SUPPLIED RECORDS Block Start

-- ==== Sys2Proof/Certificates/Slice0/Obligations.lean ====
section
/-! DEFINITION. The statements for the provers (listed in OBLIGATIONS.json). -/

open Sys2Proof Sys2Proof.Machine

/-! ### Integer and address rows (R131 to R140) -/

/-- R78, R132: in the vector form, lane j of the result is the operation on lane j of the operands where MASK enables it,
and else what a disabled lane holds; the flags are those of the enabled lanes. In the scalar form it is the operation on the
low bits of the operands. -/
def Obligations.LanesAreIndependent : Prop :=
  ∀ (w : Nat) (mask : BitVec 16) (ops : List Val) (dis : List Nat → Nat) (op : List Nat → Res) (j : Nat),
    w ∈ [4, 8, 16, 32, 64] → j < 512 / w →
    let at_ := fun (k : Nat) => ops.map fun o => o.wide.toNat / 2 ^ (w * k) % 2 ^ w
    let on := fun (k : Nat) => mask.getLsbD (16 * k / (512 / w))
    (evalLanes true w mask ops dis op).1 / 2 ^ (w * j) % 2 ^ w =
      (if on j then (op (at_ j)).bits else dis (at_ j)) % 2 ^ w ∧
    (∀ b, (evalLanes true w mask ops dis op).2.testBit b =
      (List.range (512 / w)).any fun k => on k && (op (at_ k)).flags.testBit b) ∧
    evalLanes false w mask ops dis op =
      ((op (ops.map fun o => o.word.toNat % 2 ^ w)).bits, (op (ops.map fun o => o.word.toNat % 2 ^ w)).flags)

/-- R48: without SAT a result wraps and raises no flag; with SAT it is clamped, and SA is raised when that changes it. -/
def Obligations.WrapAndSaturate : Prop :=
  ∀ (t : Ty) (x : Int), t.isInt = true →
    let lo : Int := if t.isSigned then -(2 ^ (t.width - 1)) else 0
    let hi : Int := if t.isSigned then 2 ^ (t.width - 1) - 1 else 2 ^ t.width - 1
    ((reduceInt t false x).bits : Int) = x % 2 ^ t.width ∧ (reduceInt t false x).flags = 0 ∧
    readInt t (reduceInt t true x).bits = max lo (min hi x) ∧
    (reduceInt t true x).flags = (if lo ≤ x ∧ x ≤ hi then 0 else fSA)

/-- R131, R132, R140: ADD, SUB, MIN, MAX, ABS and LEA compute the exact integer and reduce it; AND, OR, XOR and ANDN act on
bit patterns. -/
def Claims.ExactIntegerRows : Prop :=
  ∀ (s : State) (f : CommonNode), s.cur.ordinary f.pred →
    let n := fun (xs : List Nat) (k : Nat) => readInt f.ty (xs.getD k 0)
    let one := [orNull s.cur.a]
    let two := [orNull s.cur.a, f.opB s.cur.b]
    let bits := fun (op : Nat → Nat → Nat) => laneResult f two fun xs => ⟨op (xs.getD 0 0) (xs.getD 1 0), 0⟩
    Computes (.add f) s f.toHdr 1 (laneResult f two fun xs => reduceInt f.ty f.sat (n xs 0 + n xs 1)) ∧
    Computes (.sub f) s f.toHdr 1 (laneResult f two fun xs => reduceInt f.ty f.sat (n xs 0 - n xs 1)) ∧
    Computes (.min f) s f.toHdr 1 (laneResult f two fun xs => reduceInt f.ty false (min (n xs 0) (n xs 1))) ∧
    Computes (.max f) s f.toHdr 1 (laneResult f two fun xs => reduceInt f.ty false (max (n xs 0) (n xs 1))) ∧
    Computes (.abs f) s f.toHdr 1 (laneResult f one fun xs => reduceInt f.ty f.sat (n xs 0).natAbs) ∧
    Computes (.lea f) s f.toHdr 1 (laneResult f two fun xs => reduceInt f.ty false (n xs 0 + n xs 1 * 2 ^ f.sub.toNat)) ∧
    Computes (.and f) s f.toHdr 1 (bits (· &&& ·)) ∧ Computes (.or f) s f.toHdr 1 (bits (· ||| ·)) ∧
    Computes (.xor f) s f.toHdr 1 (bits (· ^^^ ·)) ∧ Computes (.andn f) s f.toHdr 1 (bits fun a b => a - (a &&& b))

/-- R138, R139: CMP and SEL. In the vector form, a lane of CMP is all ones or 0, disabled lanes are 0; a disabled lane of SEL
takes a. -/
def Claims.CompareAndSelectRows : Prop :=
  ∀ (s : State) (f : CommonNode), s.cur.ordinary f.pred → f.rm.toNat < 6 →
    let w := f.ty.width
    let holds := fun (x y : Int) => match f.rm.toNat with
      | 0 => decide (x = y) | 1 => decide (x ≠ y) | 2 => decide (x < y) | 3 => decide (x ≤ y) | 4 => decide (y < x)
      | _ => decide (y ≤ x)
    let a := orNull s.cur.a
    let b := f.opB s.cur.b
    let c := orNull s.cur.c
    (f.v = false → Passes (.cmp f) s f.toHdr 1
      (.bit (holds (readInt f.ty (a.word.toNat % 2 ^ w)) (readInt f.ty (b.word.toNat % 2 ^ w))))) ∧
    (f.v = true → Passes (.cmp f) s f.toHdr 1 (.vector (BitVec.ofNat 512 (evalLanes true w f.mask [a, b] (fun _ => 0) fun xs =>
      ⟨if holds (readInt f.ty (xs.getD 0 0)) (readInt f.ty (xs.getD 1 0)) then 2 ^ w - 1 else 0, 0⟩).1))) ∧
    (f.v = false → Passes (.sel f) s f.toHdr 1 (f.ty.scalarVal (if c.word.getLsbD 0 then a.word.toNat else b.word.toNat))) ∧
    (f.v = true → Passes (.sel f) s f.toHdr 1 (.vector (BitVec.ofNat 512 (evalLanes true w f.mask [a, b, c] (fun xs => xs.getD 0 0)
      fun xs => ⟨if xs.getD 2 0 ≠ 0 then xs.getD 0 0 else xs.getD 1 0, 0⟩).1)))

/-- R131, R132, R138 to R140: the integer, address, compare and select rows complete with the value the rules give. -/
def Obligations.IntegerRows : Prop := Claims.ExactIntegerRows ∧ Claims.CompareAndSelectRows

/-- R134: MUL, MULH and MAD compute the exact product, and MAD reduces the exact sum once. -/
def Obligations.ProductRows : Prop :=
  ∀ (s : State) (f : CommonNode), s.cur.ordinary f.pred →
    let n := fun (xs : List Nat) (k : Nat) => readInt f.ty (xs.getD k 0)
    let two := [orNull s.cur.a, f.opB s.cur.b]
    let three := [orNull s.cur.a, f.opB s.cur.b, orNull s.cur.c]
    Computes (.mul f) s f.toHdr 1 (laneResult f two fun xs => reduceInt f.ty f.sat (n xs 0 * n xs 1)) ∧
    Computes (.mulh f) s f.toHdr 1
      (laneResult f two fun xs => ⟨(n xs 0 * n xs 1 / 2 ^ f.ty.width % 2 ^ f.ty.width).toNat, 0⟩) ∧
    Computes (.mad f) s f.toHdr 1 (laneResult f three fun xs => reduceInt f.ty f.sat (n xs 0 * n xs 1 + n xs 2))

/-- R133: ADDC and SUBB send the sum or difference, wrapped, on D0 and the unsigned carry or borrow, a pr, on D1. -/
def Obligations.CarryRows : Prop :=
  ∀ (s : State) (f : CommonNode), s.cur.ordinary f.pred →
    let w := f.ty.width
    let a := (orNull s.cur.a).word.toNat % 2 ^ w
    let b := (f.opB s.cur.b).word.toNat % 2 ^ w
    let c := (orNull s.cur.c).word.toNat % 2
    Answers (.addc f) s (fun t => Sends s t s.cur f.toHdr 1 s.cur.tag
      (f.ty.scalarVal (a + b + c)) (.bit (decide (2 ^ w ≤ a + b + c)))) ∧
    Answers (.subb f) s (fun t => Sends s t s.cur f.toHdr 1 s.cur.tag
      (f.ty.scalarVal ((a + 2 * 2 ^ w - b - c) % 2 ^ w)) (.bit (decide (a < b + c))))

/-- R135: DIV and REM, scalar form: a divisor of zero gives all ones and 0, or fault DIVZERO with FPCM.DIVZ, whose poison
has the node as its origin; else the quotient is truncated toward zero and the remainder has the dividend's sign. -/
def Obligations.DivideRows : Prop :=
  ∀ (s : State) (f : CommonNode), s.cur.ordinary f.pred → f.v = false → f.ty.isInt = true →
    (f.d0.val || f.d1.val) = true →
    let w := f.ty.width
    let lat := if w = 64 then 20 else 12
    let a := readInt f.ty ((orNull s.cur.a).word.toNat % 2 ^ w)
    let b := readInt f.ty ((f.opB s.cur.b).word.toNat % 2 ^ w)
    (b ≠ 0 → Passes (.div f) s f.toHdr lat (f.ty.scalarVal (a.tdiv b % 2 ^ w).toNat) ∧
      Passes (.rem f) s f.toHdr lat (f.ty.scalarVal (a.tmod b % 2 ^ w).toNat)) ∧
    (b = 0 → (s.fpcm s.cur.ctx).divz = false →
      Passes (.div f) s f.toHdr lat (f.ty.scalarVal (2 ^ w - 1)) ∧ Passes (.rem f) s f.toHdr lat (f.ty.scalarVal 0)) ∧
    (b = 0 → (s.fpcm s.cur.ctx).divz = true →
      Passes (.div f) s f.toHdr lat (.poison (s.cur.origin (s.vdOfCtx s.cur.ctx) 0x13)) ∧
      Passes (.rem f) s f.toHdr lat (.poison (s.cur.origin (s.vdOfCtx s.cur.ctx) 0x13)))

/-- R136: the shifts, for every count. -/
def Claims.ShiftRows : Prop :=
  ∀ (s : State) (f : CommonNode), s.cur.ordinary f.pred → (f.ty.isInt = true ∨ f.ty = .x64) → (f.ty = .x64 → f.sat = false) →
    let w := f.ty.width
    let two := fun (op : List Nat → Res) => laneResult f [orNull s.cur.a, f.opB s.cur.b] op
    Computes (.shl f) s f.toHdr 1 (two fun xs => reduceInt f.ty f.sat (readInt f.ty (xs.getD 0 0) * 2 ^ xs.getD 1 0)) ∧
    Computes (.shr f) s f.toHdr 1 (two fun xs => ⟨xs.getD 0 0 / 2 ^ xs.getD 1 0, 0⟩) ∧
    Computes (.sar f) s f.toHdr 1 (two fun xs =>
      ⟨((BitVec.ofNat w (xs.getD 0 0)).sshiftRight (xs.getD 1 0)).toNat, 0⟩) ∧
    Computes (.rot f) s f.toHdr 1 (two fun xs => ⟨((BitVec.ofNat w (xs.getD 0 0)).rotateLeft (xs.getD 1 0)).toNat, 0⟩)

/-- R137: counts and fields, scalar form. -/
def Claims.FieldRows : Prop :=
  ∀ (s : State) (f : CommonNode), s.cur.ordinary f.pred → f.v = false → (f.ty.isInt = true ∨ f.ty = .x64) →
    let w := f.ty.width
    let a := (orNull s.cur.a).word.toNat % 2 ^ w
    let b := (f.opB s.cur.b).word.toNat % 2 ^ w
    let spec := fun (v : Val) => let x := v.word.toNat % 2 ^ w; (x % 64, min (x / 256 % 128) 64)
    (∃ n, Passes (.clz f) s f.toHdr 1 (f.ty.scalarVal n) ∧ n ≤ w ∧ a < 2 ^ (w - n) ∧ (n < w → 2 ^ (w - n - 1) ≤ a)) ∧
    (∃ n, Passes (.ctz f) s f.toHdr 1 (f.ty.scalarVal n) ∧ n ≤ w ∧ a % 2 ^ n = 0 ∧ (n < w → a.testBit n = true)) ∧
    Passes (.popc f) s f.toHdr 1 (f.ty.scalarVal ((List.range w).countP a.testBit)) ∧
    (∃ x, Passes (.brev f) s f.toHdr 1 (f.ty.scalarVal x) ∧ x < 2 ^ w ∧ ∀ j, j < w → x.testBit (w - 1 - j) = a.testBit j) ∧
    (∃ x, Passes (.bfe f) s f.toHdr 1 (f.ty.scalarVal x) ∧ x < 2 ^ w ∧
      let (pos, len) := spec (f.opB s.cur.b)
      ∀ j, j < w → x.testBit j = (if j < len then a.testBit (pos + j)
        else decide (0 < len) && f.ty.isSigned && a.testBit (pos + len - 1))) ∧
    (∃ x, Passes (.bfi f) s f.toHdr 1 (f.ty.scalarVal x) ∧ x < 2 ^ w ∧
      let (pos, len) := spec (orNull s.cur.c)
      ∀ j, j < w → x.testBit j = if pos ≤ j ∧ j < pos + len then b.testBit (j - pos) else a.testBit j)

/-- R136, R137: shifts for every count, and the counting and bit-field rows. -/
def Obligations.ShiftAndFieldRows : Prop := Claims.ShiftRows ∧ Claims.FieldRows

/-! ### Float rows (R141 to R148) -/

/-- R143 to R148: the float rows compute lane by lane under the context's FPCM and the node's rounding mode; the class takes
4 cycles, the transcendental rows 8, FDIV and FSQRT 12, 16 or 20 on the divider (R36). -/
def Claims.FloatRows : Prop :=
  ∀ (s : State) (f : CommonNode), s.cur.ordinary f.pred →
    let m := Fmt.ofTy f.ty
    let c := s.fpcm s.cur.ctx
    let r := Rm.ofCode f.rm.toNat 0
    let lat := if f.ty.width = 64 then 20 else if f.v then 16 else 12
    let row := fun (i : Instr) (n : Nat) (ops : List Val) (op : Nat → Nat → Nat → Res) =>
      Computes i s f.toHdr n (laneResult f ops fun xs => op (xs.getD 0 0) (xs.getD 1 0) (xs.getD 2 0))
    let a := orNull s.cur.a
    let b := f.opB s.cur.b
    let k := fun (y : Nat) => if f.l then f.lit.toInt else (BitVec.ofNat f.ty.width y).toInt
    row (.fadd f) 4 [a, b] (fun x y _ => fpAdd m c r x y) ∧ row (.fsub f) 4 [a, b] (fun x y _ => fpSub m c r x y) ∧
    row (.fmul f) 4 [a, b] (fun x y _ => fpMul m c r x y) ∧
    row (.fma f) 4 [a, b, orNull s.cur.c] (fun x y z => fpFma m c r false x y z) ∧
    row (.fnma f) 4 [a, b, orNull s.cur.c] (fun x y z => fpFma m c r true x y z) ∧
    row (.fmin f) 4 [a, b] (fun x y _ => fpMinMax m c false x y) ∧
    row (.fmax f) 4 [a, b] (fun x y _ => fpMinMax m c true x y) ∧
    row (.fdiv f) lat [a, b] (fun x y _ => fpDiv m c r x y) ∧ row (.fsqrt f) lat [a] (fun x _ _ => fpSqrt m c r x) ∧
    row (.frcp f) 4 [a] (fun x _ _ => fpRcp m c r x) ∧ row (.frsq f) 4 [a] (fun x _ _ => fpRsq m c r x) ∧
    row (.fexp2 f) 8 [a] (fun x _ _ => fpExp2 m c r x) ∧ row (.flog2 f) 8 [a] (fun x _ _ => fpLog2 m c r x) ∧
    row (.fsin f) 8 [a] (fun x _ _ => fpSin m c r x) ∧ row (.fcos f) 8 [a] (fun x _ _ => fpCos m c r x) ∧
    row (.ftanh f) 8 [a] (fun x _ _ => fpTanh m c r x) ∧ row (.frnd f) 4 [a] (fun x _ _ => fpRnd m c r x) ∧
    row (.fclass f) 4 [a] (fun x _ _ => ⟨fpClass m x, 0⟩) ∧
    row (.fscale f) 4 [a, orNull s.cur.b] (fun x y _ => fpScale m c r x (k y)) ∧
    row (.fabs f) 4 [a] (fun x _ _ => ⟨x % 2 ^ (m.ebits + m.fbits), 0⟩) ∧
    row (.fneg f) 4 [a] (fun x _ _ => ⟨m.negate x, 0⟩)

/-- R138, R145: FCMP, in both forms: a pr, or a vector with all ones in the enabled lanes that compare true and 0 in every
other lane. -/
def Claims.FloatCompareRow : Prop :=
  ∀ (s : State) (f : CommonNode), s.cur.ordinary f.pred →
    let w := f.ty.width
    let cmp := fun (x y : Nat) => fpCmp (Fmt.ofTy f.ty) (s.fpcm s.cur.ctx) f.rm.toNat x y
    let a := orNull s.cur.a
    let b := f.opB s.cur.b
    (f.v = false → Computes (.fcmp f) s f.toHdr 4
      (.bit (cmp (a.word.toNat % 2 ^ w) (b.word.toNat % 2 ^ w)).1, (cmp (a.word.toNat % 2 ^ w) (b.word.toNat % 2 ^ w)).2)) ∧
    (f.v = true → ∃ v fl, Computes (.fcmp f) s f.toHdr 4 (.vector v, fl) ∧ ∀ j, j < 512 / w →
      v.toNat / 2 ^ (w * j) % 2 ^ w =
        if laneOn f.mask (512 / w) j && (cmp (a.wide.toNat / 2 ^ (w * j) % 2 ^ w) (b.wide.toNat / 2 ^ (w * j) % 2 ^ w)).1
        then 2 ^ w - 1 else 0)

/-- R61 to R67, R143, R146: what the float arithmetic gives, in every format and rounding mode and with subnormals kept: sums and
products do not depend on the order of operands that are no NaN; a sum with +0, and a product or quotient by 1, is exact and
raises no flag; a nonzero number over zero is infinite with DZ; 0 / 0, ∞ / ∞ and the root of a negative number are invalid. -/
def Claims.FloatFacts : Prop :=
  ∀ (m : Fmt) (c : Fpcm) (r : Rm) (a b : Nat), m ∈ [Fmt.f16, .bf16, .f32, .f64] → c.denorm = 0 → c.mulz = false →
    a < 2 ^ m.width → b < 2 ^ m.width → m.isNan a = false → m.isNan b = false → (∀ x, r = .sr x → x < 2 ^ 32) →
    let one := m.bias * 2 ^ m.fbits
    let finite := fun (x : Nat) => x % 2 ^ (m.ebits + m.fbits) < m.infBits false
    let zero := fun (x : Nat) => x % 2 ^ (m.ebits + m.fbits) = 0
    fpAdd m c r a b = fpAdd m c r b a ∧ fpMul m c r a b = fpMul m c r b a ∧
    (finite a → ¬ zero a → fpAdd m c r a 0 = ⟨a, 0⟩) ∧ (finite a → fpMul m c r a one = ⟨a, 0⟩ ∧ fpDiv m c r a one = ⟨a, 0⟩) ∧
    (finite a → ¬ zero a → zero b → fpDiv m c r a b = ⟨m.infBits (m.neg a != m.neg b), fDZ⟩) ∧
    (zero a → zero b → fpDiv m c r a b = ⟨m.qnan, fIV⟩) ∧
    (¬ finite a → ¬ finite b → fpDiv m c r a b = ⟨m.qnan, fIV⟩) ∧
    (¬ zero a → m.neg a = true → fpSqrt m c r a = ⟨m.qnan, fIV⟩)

SUPPLIED RECORDS Block End

> _PROBLEM REQUIREMENTS_
The range runs from the line above containing "to R148) -/" to the line containing "other lane. -/", inclusive. Restate those lines word for word and no others.

> _SOLUTION FOR THIS TASK_
/-! ### Float rows (R141 to R148) -/

/-- R143 to R148: the float rows compute lane by lane under the context's FPCM and the node's rounding mode; the class takes
4 cycles, the transcendental rows 8, FDIV and FSQRT 12, 16 or 20 on the divider (R36). -/
def Claims.FloatRows : Prop :=
  ∀ (s : State) (f : CommonNode), s.cur.ordinary f.pred →
    let m := Fmt.ofTy f.ty
    let c := s.fpcm s.cur.ctx
    let r := Rm.ofCode f.rm.toNat 0
    let lat := if f.ty.width = 64 then 20 else if f.v then 16 else 12
    let row := fun (i : Instr) (n : Nat) (ops : List Val) (op : Nat → Nat → Nat → Res) =>
      Computes i s f.toHdr n (laneResult f ops fun xs => op (xs.getD 0 0) (xs.getD 1 0) (xs.getD 2 0))
    let a := orNull s.cur.a
    let b := f.opB s.cur.b
    let k := fun (y : Nat) => if f.l then f.lit.toInt else (BitVec.ofNat f.ty.width y).toInt
    row (.fadd f) 4 [a, b] (fun x y _ => fpAdd m c r x y) ∧ row (.fsub f) 4 [a, b] (fun x y _ => fpSub m c r x y) ∧
    row (.fmul f) 4 [a, b] (fun x y _ => fpMul m c r x y) ∧
    row (.fma f) 4 [a, b, orNull s.cur.c] (fun x y z => fpFma m c r false x y z) ∧
    row (.fnma f) 4 [a, b, orNull s.cur.c] (fun x y z => fpFma m c r true x y z) ∧
    row (.fmin f) 4 [a, b] (fun x y _ => fpMinMax m c false x y) ∧
    row (.fmax f) 4 [a, b] (fun x y _ => fpMinMax m c true x y) ∧
    row (.fdiv f) lat [a, b] (fun x y _ => fpDiv m c r x y) ∧ row (.fsqrt f) lat [a] (fun x _ _ => fpSqrt m c r x) ∧
    row (.frcp f) 4 [a] (fun x _ _ => fpRcp m c r x) ∧ row (.frsq f) 4 [a] (fun x _ _ => fpRsq m c r x) ∧
    row (.fexp2 f) 8 [a] (fun x _ _ => fpExp2 m c r x) ∧ row (.flog2 f) 8 [a] (fun x _ _ => fpLog2 m c r x) ∧
    row (.fsin f) 8 [a] (fun x _ _ => fpSin m c r x) ∧ row (.fcos f) 8 [a] (fun x _ _ => fpCos m c r x) ∧
    row (.ftanh f) 8 [a] (fun x _ _ => fpTanh m c r x) ∧ row (.frnd f) 4 [a] (fun x _ _ => fpRnd m c r x) ∧
    row (.fclass f) 4 [a] (fun x _ _ => ⟨fpClass m x, 0⟩) ∧
    row (.fscale f) 4 [a, orNull s.cur.b] (fun x y _ => fpScale m c r x (k y)) ∧
    row (.fabs f) 4 [a] (fun x _ _ => ⟨x % 2 ^ (m.ebits + m.fbits), 0⟩) ∧
    row (.fneg f) 4 [a] (fun x _ _ => ⟨m.negate x, 0⟩)

/-- R138, R145: FCMP, in both forms: a pr, or a vector with all ones in the enabled lanes that compare true and 0 in every
other lane. -/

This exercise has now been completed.